WORK ORDER:
Would you please transcribe the records below from the line with "def cmdPrioritySet (source" through their final line, exactly and with no other lines?

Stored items
-------------------------

-- ==== Sys2Proof/Machine/Outbound.lean ====
section
/-! DEFINITION. The Outbound Arbiter and the Event Reporter: the choice of a frame (R172), the appends to the four sources
(R39, R152, R165, R175), the hand-over of a condition's change (R174), PRIORITY_SET (R173) and SUBSCRIBE (R174). -/

namespace Sys2Proof.Machine

/-- The sources in the order of their numbers (R171). -/
def allSources : List Source := [.reply, .event, .line, .tile]

/-- The level of a source (R171). -/
def Oba.level (o : Oba) : Source → Nat
  | .reply => 3
  | .event => o.eventLevel.val
  | .line => o.lineLevel.val
  | .tile => o.tileLevel.val

/-- The number of items in a source (R171, R176). -/
def State.items (s : State) : Source → Nat
  | .reply => s.lnk.replies.length
  | .event => s.evr.queue.length
  | .line => s.las.source.length
  | .tile => s.phu.source.length

/-- The non-empty source with the highest level; among equal levels the lowest number (R172). -/
def State.chosen (s : State) : Option Source :=
  (allSources.filter fun x => 0 < s.items x).foldl
    (fun best x => match best with
      | none => some x
      | some b => if s.oba.level b < s.oba.level x then some x else some b) none

/-- Put a frame on the lane: a frame of n + 8 bytes holds it for 2 × (n + 8) ticks (R172). -/
def State.send (s : State) (item : LaneItem) (f : Frame) : State :=
  s.setOba { s.oba with
    lane := some { item := item, frame := f, endTick := s.expiryIn (2 * (f.payload.length + 8)) } }

/-- Begin the frame of the head reply, which leaves the queue (R165). -/
def beginReply (s : State) : State :=
  match s.lnk.replies with
  | [] => s
  | f :: rest => (s.setLnk { s.lnk with replies := rest }).send .reply f

/-- Begin the EVENT frame of the head event: it leaves the queue, its frame carries lost_events, which becomes 0 (R175). -/
def beginEvent (s : State) : State :=
  match s.evr.queue with
  | [] => s
  | e :: rest =>
    (s.setEvr { s.evr with queue := rest, lost := 0 }).send .event (report 0xC1 (e.payload s.evr.lost))

/-- Begin the next frame of the head item of the LINE source: a chunk, which makes its slot DRAINING (R40), or a SWEEP_END,
which leaves the queue (R39). -/
def beginLine (s : State) : State :=
  match s.las.source with
  | [] => s
  | .slot i :: _ =>
    (s.setSlot i { s.las.slots[i] with state := .draining }).send (.lineChunk i)
      (report 0xC2 (s.las.slots[i].chunkPayload s.las.slots[i].chunksSent))
  | .sweepEnd r :: rest => (s.setLas { s.las with source := rest }).send .sweepEnd (report 0xC3 r.payload)

/-- Begin the next frame of the head item of the TILE source: PHOTO_BEGIN, which makes its slot DRAINING, or the next tile
(R153), or a report, which leaves the queue (R152). -/
def beginTile (s : State) : State :=
  match s.phu.source with
  | [] => s
  | .frame i :: _ =>
    (s.setFrame i { s.phu.slots[i] with state := .draining }).send (.framePart i)
      (match s.phu.slots[i].framesSent with
        | 0 => report 0xC4 s.phu.slots[i].beginPayload
        | t + 1 => report 0xC5 (s.phu.slots[i].tilePayload t))
  | .stationDone r :: rest => (s.setPhu { s.phu with source := rest }).send .tileReport (report 0xC6 r.payload)
  | .runEnd r :: rest => (s.setPhu { s.phu with source := rest }).send .tileReport (report 0xC7 r.payload)

/-- Begin a frame of a source's head item (R172). -/
def beginFrame (s : State) : Source → State
  | .reply => beginReply s
  | .event => beginEvent s
  | .line => beginLine s
  | .tile => beginTile s

/-- A frame boundary: with the lane idle the chosen source's frame begins (R172). In the reset wait and outside running no
further frame begins (R181, R182). -/
def boundary (s : State) : State :=
  if s.phase = .running ∧ s.oba.lane = none then
    match s.chosen with
    | none => s
    | some x => beginFrame s x
  else s

/-! ### Appends: each is a boundary when the lane is idle (R172, log 16) -/

/-- A reply goes to the tail of the reply queue (R164). -/
def appendReply (f : Frame) (s : State) : State :=
  boundary (s.setLnk { s.lnk with replies := s.lnk.replies ++ [f] })

/-- An event goes to the tail of the event queue, or is dropped at a full one and counted (R175). -/
def appendEvent (body : EventBody) (s : State) : State :=
  if s.evr.queue.length < 16 then
    boundary (s.setEvr { s.evr with queue := s.evr.queue ++ [{ body := body, tick := s.now }] })
  else s.setEvr { s.evr with lost := satInc 255 s.evr.lost }

/-- An item goes to the tail of the LINE source (R39). -/
def appendLine (x : LineItem) (s : State) : State :=
  boundary (s.setLas { s.las with source := s.las.source ++ [x] })

/-- An item goes to the tail of the TILE source (R152). -/
def appendTile (x : TileItem) (s : State) : State :=
  boundary (s.setPhu { s.phu with source := s.phu.source ++ [x] })

/-- The Event Reporter is handed a change of a condition to a new level: a selected change is appended as a CONDITION event,
an unselected one is not recorded (R174). -/
def reportEdge (c : Condition) (level : Bool) (s : State) : State :=
  if (s.evr.setting c).selects level then appendEvent (.condition c level) s else s

/-- Hand over the change of a condition from one level to another, if it is a change (R174). -/
def reportChange (c : Condition) (before after : Bool) (s : State) : State :=
  if before = after then s else reportEdge c after s

/-! ### The commands -/

/-- The edge setting of a number (R167). -/
def edgeOf : Nat → Option Edge
  | 0 => some .none | 1 => some .rise | 2 => some .fall | 3 => some .both | _ => none

/-- SUBSCRIBE sets the edge setting of one condition; the reply carries the condition, its setting before and its current
level (R174). -/
def cmdSubscribe (condition edge : Byte) (s : State) : CmdResult :=
  match allConditions[condition.toNat]?, edgeOf edge.toNat with
  | some c, some e =>
    okWith (s.setEvr { s.evr with subscriptions := s.evr.subscriptions.set c.index.val e c.index.isLt })
      (byte c.index.val ++ byte (s.evr.setting c).ctorIdx ++ flag (c.level s))
  | _, _ => refuse s .range

/-- PRIORITY_SET sets the level of EVENT, LINE or TILE; the reply carries the source and its level before (R173). -/
def cmdPrioritySet (source level : Byte) (s : State) : CmdResult :=
  if h : level.toNat < 3 then
    let l : Fin 3 := ⟨level.toNat, h⟩
    match source.toNat with
    | 1 => okWith (s.setOba { s.oba with eventLevel := l }) (byte 1 ++ byte s.oba.eventLevel.val)
    | 2 => okWith (s.setOba { s.oba with lineLevel := l }) (byte 2 ++ byte s.oba.lineLevel.val)
    | 3 => okWith (s.setOba { s.oba with tileLevel := l }) (byte 3 ++ byte s.oba.tileLevel.val)
    | _ => refuse s .range
  else refuse s .range

end Sys2Proof.Machine
end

-------------------------

SOLVED EXERCISE:
def cmdPrioritySet (source level : Byte) (s : State) : CmdResult :=
  if h : level.toNat < 3 then
    let l : Fin 3 := ⟨level.toNat, h⟩
    match source.toNat with
    | 1 => okWith (s.setOba { s.oba with eventLevel := l }) (byte 1 ++ byte s.oba.eventLevel.val)
    | 2 => okWith (s.setOba { s.oba with lineLevel := l }) (byte 2 ++ byte s.oba.lineLevel.val)
    | 3 => okWith (s.setOba { s.oba with tileLevel := l }) (byte 3 ++ byte s.oba.tileLevel.val)
    | _ => refuse s .range
  else refuse s .range

end Sys2Proof.Machine
end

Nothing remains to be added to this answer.